··· DATA PROVIDED

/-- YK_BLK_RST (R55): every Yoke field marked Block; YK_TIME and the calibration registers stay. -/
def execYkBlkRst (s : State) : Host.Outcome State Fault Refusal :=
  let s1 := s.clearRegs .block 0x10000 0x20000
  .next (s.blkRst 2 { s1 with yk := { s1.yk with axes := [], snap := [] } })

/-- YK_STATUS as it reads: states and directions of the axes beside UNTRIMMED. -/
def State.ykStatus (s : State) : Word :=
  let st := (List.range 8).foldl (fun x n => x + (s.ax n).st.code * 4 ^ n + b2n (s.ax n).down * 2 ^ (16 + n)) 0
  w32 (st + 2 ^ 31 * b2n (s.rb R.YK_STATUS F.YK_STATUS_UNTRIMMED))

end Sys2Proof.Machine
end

······
··· DATA PROVIDED

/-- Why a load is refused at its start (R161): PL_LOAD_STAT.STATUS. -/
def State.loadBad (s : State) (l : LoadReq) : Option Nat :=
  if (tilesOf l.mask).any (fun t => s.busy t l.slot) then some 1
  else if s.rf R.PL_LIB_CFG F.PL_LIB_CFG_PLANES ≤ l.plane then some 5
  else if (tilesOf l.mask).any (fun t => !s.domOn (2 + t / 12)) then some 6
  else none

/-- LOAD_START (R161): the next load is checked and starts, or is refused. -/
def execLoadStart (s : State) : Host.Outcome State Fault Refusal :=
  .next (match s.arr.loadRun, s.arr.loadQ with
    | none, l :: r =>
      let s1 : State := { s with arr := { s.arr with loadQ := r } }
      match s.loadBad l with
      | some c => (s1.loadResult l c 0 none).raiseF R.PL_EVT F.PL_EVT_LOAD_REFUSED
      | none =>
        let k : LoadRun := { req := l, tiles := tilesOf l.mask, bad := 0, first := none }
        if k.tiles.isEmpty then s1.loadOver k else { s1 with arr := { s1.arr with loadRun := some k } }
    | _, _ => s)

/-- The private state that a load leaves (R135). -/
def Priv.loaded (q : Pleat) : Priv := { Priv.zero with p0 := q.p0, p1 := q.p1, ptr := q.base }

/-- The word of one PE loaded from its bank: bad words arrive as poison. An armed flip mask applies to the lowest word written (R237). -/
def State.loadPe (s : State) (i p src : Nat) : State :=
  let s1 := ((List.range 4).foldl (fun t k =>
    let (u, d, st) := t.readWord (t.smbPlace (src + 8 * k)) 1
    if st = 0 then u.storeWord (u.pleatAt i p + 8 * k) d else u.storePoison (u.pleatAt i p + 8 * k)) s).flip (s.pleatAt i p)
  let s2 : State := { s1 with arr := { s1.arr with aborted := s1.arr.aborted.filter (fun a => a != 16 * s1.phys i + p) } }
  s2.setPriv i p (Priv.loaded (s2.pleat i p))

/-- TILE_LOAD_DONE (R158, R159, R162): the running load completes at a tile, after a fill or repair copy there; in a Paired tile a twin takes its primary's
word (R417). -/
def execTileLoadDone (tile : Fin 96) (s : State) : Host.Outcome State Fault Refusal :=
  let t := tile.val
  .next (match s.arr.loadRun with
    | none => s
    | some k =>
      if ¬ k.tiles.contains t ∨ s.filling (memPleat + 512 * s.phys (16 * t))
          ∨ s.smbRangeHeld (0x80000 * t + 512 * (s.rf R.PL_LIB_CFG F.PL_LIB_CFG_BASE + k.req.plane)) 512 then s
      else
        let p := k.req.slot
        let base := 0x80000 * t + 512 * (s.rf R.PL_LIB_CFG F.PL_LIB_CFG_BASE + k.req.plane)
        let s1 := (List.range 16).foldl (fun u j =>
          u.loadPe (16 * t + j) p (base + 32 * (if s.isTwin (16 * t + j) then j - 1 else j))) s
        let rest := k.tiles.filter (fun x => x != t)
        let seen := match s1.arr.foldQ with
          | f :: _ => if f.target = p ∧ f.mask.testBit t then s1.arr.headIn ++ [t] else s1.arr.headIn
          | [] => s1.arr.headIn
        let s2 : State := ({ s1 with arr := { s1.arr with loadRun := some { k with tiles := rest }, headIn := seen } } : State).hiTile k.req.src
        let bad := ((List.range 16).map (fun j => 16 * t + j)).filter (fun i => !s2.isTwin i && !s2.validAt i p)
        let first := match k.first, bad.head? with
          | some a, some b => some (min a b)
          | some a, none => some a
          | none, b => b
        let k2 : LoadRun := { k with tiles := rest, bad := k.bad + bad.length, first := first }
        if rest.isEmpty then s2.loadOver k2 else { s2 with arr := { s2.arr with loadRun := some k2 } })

······

Which lines in the records above hold the string "mask"? Copy each of them.

### SOLUTION
  if (tilesOf l.mask).any (fun t => s.busy t l.slot) then some 1
  else if (tilesOf l.mask).any (fun t => !s.domOn (2 + t / 12)) then some 6
        let k : LoadRun := { req := l, tiles := tilesOf l.mask, bad := 0, first := none }
/-- The word of one PE loaded from its bank: bad words arrive as poison. An armed flip mask applies to the lowest word written (R237). -/
          | f :: _ => if f.target = p ∧ f.mask.testBit t then s1.arr.headIn ++ [t] else s1.arr.headIn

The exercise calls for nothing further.